• **TASK REQUIREMENTS**: Nothing but the lines from the start of the entries through the line containing "p ∈ [((0x0000002001000301#64" should appear in the answer, each given exactly.

Stored data
-- Opening Marker --
-- ==== Sys2Proof/Certificates/Slice0/Obligations.lean ====
section
/-! DEFINITION. The statements for the provers. Each docstring names the rule of spec/ it formalises. -/

open Sys2Proof Sys2Proof.Machine

/-! ### Commands, decoding and encoding -/

/-- A host write of a command word runs the decoded command to completion in one step (10_state.md rules R20 and R44): CMD takes
the word, the transaction is gone from those offered, no answer is pending, and the rest is exec. With no transaction offered
the block holds all its state (60_exceptions.md rule R236). The inbox and the reply are the model's fields (log entry 3), and so
is what CMD holds (log entry 7). -/
def Obligations.StepRunsTheDecodedCommand : Prop :=
  ∀ (s : State),
    (∀ (w : CommandWord) (rest : List Transaction) (i : Instr),
      s.inbox = .wr 0x00#8 w :: rest → decode w = .ok i →
        step s = exec i { s with inbox := rest, reply := .none, cmd := w }) ∧
    (s.inbox = [] → step s = .next s)

/-- The encoding examples of 30_encoding.md rule R85, both ways. -/
def Obligations.EncodingExamplesDecode : Prop :=
  ∀ p ∈ [((0x0000002001000301#64 : CommandWord), Instr.fBind 0x0100#16 32#16 3#8),
         (0x0000000000000402#64, .fWrdata 4#8),
         (0x0000000000000A04#64, .fWrhdr 10#7),
         (0x0000000000230011#64, .gOpenr 35#16),
         (0x0000000000000012#64, .gCommit)],
    decode p.1 = .ok p.2 ∧ encode p.2 = p.1

/-- Decode and encode agree: no bit of an operand is dropped, for every command (30_encoding.md rules R70 to R75). -/
def Obligations.DecodeOfEncodeIsTheCommand : Prop :=
  ∀ i : Instr, i.wellFormed = true → decode (encode i) = .ok i

/-- Every word that decodes is the encoding of what it decodes to, but for bit 15 of an F.WRHDR word, which the masking of its
id drops (30_encoding.md rules R71, R74 and R79). -/
def Obligations.EncodeOfDecodeIsTheWord : Prop :=
  ∀ (w : CommandWord) (i : Instr), decode w = .ok i →
    i.wellFormed = true ∧
      encode i = if w.extractLsb' 0 8 = 0x04#8 then w &&& 0xFFFFFFFFFFFF7FFF#64 else w

/-- A word that matches a row of the opcode map under its mask, with a legal width in format W, is executed as that row's
command; every other word is illegal (30_encoding.md rule R79). That CMD takes the word first is the model's reading (log entry
7), and the inbox and the reply are the model's fields (log entry 3): these clauses are no rule of the spec. -/
def Obligations.EveryWordExecutesOrIsIllegal : Prop :=
  ∀ (s : State) (w : CommandWord) (rest : List Transaction),
    s.inbox = .wr 0x00#8 w :: rest →
      (∀ r ∈ opcodeMap, w &&& r.format.mask = r.mtch →
        (r.format = .w → w.extractLsb' 8 8 ∈ [1#8, 2#8, 4#8, 8#8]) →
          ∃ i, decode w = .ok i ∧ i.mnemonic = r.mnemonic ∧
            step s = exec i { s with inbox := rest, reply := .none, cmd := w }) ∧
      ((¬ ∃ r ∈ opcodeMap, w &&& r.format.mask = r.mtch ∧
          (r.format = .w → w.extractLsb' 8 8 ∈ [1#8, 2#8, 4#8, 8#8])) →
        step s = .next { s with inbox := rest, reply := .none, cmd := w, status := 1, result := 0 })

/-- An illegal command changes no block state but STATUS = ERR_ILLEGAL and RESULT = 0, and the reserved opcodes are all illegal
(30_encoding.md rule R77). That CMD holds the word the host wrote is the model's reading (log entry 7), and the inbox and the
reply are the model's fields (log entry 3): these clauses are no rule of the spec. -/
def Obligations.IllegalCommandChangesOnlyStatusAndResult : Prop :=
  ∀ (s : State) (w : CommandWord) (rest : List Transaction),
    s.inbox = .wr 0x00#8 w :: rest →
      ((∀ i, decode w ≠ .ok i) →
        step s = .next { s with inbox := rest, reply := .none, cmd := w, status := 1, result := 0 }) ∧
      ((w.extractLsb' 0 8).toNat = 0x00 ∨ (0x0B ≤ (w.extractLsb' 0 8).toNat ∧ (w.extractLsb' 0 8).toNat ≤ 0x0F) ∨
          0x17 ≤ (w.extractLsb' 0 8).toNat → ∀ i, decode w ≠ .ok i)

/-! ### The host port -/

/-- HOST.RD by the register map of 10_state.md rule R23: each readable register under its number, 0 for CMD and for every number
not in the map; nothing else changes. The value's zero-extension to 64 bits is the model's choice (log entry 4), and the inbox
and the reply are the model's fields (log entry 3). -/
def Obligations.HostReadFollowsTheRegisterMap : Prop :=
  ∀ (s : State) (num : RegNum) (rest : List Transaction),
    s.inbox = .rd num :: rest →
      ∃ v : BitVec 64, step s = .next { s with inbox := rest, reply := .reg v } ∧
        (∀ p ∈ [(0x00, 0), (0x01, s.status.toNat), (0x02, s.result.toNat), (0x03, s.dataIn.toNat),
                (0x04, s.dataOut.toNat), (0x05, s.avoidLen.toNat), (0x06, s.timeSec.toNat),
                (0x07, s.timeNsec.toNat), (0x20, s.fv.bound.toNat), (0x21, s.fv.mode.toNat),
                (0x22, s.fv.base.toNat), (0x23, s.fv.size.toNat), (0x24, s.fv.cursor.toNat),
                (0x25, s.fh.magic.toNat), (0x26, s.fh.id.toNat), (0x27, s.fh.len.toNat),
                (0x28, s.fh.crc.toNat), (0x30, s.grp.mode.toNat), (0x31, s.grp.size.toNat),
                (0x32, s.grp.fc.toNat), (0x33, s.grp.frames.toNat), (0x34, s.gh.magic.toNat),
                (0x35, s.gh.vers.toNat), (0x36, s.gh.tsSec.toNat), (0x37, s.gh.tsNsec.toNat),
                (0x38, s.gh.numFrames.toNat), (0x39, s.gh.headerLen.toNat), (0x3A, s.gh.hcrc.toNat)],
          num.toNat = p.1 → v.toNat = p.2) ∧
        (∀ k : Fin 16, num.toNat = 0x10 + k.val → v.toNat = s.avoid[k].toNat) ∧
        (num.toNat ∈ [0x08, 0x09, 0x0A, 0x0B, 0x0C, 0x0D, 0x0E, 0x0F, 0x29, 0x2A, 0x2B, 0x2C, 0x2D, 0x2E, 0x2F]
            ∨ 0x3B ≤ num.toNat → v = 0)

/-- HOST.WR to a data register by the map of 10_state.md rule R23: masked to the register's width; a register without write
access, and a number not in the map, ignore it. (A write to CMD issues a command: StepRunsTheDecodedCommand.) The 64 bits a
write carries are the model's choice (log entry 4), and the inbox and the reply are the model's fields (log entry 3). -/
def Obligations.HostWriteIsMaskedOrIgnored : Prop :=
  ∀ (s : State) (num : RegNum) (v : BitVec 64) (rest : List Transaction),
    s.inbox = .wr num v :: rest → num ≠ 0x00#8 →
      ∃ t, step s = .next t ∧
        t = { s with
              inbox := rest
              reply := .none
              dataIn := t.dataIn
              avoidLen := t.avoidLen
              timeSec := t.timeSec
              timeNsec := t.timeNsec
              avoid := t.avoid } ∧
        t.dataIn = (if num = 0x03#8 then v else s.dataIn) ∧
        t.avoidLen.toNat = (if num = 0x05#8 then v.toNat % 2 ^ 8 else s.avoidLen.toNat) ∧
        t.timeSec.toNat = (if num = 0x06#8 then v.toNat % 2 ^ 32 else s.timeSec.toNat) ∧
        t.timeNsec.toNat = (if num = 0x07#8 then v.toNat % 2 ^ 32 else s.timeNsec.toNat) ∧
        ∀ k : Fin 16, t.avoid[k].toNat =
          if num.toNat = 0x10 + k.val then v.toNat % 2 ^ 8 else s.avoid[k].toNat

/-- HOST.MEMWR and HOST.MEMRD (10_state.md rule R44): in range, the bytes written, and the bytes read; out of range, nothing is
written and zeros are read. That addresses and lengths have no width, so that an out-of-range read answers exactly as many zeros
as it asked for, is the model's choice (log entry 9), and the inbox and the reply are the model's fields (log entry 3). -/
def Obligations.HostMemoryTransactions : Prop :=
  ∀ (s : State) (rest : List Transaction), Inv s →
    (∀ (a : Nat) (bs : List Byte), s.inbox = .memWr a bs :: rest →
      ∃ t, step s = .next t ∧ t = { s with inbox := rest, reply := .none, mem := t.mem } ∧
        (a + bs.length ≤ memSize → t.mem.readBytes a bs.length = bs) ∧
        ∀ x, memSize < a + bs.length ∨ x < a ∨ a + bs.length ≤ x → t.mem.readByte x = s.mem.readByte x) ∧
    (∀ (a n : Nat), s.inbox = .memRd a n :: rest →
      ∃ bs, step s = .next { s with inbox := rest, reply := .bytes bs } ∧ bs.length = n ∧
        ∀ j, j < n → bs.getD j 0 = if a + n ≤ memSize then s.mem.readByte (a + j) else 0)

/-- The reset transaction (70_reset_and_hazards.md rule R240, 10_state.md rule R42), in every state: every register 0, FV_BOUND
0 and G_MODE NONE among them; M and the parameters (R242) do not change. That the transactions still offered stay and that no
answer is pending is the model's choice (log entry 8); the inbox and the reply are the model's fields (log entry 3). -/
def Obligations.ResetZeroesRegistersAndKeepsMemory : Prop :=
  ∀ (s : State) (rest : List Transaction), s.inbox = .reset :: rest →
    ∃ t, step s = .next t ∧
      t = { cmd := 0, status := 0, result := 0, dataIn := 0, dataOut := 0, avoidLen := 0, avoid := t.avoid,
            timeSec := 0, timeNsec := 0,
            fv := { bound := 0, mode := 0, base := 0, size := 0, cursor := 0 },
            fh := { magic := 0, id := 0, len := 0, crc := 0 },
            grp := { mode := 0, size := 0, fc := 0, frames := 0 },
            gh := { magic := 0, vers := 0, tsSec := 0, tsNsec := 0, numFrames := 0, headerLen := 0, hcrc := 0 },
            mem := s.mem, params := s.params, inbox := rest, reply := .none } ∧
      ∀ k : Fin 16, t.avoid[k] = 0

/-- Power-on behaves as reset (70_reset_and_hazards.md rule R240): State.reset is what the reset transaction leaves in any state
that has its memory, its parameters and nothing more offered. It says nothing of the contents of M (log entry 1). The
parameters, the inbox and the reply in State.reset are the model's choice (log entries 2, 3 and 8). -/
def Obligations.PowerOnIsTheResetState : Prop :=
  ∀ s : State, s.inbox = [.reset] → s.mem = State.reset.mem → s.params = State.reset.params →
    step s = .next State.reset

/-- Before any bind every frame command except F.BIND fails with ERR_UNBOUND, and while no group is open every group command
except G.OPENW and G.OPENR fails with ERR_CAPABILITY, with nothing else changed; the reset transaction leaves such a state
(10_state.md rule R43, 41_frame.md rule R131). -/
def Obligations.AfterResetFrameAndGroupCommandsFail : Prop :=
  ∀ (s : State) (i : Instr),
    (s.fv.bound = 0#1 → checksBound i = true → exec i s = .next { s with status := 5, result := 0 }) ∧
    (s.grp.mode = groupNone → (groupModes i).isSome = true → exec i s = .next { s with status := 3, result := 0 }) ∧
    (∀ rest, s.inbox = .reset :: rest → ∃ t, step s = .next t ∧ t.fv.bound = 0#1 ∧ t.grp.mode = groupNone)

/-- The group-mode check (43_group.md rule R180): in a mode a command does not accept it fails with ERR_CAPABILITY before anything
else, and in a mode it accepts it never ends so; G.OPENW and G.OPENR are accepted in any mode. -/
def Obligations.GroupModeCheckComesFirst : Prop :=
  ∀ (s : State),
    (s.grp.mode ≠ 2#2 → ∀ i ∈ [Instr.gCommit, .gTrailer], exec i s = .next { s with status := 3, result := 0 }) ∧
    (s.grp.mode ≠ 1#2 → exec .gNext s = .next { s with status := 3, result := 0 }) ∧
    (s.grp.mode ≠ 1#2 → s.grp.mode ≠ 2#2 →
      ∀ i ∈ [Instr.gHdrvalid, .gCalcsize], exec i s = .next { s with status := 3, result := 0 }) ∧
    (s.grp.mode = 2#2 → ∀ i ∈ [Instr.gCommit, .gTrailer], ∀ t, exec i s = .next t → t.status ≠ 3) ∧
    (s.grp.mode = 1#2 → ∀ t, exec .gNext s = .next t → t.status ≠ 3) ∧
    (s.grp.mode = 1#2 ∨ s.grp.mode = 2#2 →
      ∀ i ∈ [Instr.gHdrvalid, .gCalcsize], ∀ t, exec i s = .next t → t.status ≠ 3) ∧
    (∀ t, exec .gOpenw s = .next t → t.status ≠ 3) ∧
    (∀ size t, exec (.gOpenr size) s = .next t → t.status ≠ 3)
-- Closing Marker --
• **RESULT OF THE TASK**:
-- ==== Sys2Proof/Certificates/Slice0/Obligations.lean ====
section
/-! DEFINITION. The statements for the provers. Each docstring names the rule of spec/ it formalises. -/

open Sys2Proof Sys2Proof.Machine

/-! ### Commands, decoding and encoding -/

/-- A host write of a command word runs the decoded command to completion in one step (10_state.md rules R20 and R44): CMD takes
the word, the transaction is gone from those offered, no answer is pending, and the rest is exec. With no transaction offered
the block holds all its state (60_exceptions.md rule R236). The inbox and the reply are the model's fields (log entry 3), and so
is what CMD holds (log entry 7). -/
def Obligations.StepRunsTheDecodedCommand : Prop :=
  ∀ (s : State),
    (∀ (w : CommandWord) (rest : List Transaction) (i : Instr),
      s.inbox = .wr 0x00#8 w :: rest → decode w = .ok i →
        step s = exec i { s with inbox := rest, reply := .none, cmd := w }) ∧
    (s.inbox = [] → step s = .next s)

/-- The encoding examples of 30_encoding.md rule R85, both ways. -/
def Obligations.EncodingExamplesDecode : Prop :=
  ∀ p ∈ [((0x0000002001000301#64 : CommandWord), Instr.fBind 0x0100#16 32#16 3#8),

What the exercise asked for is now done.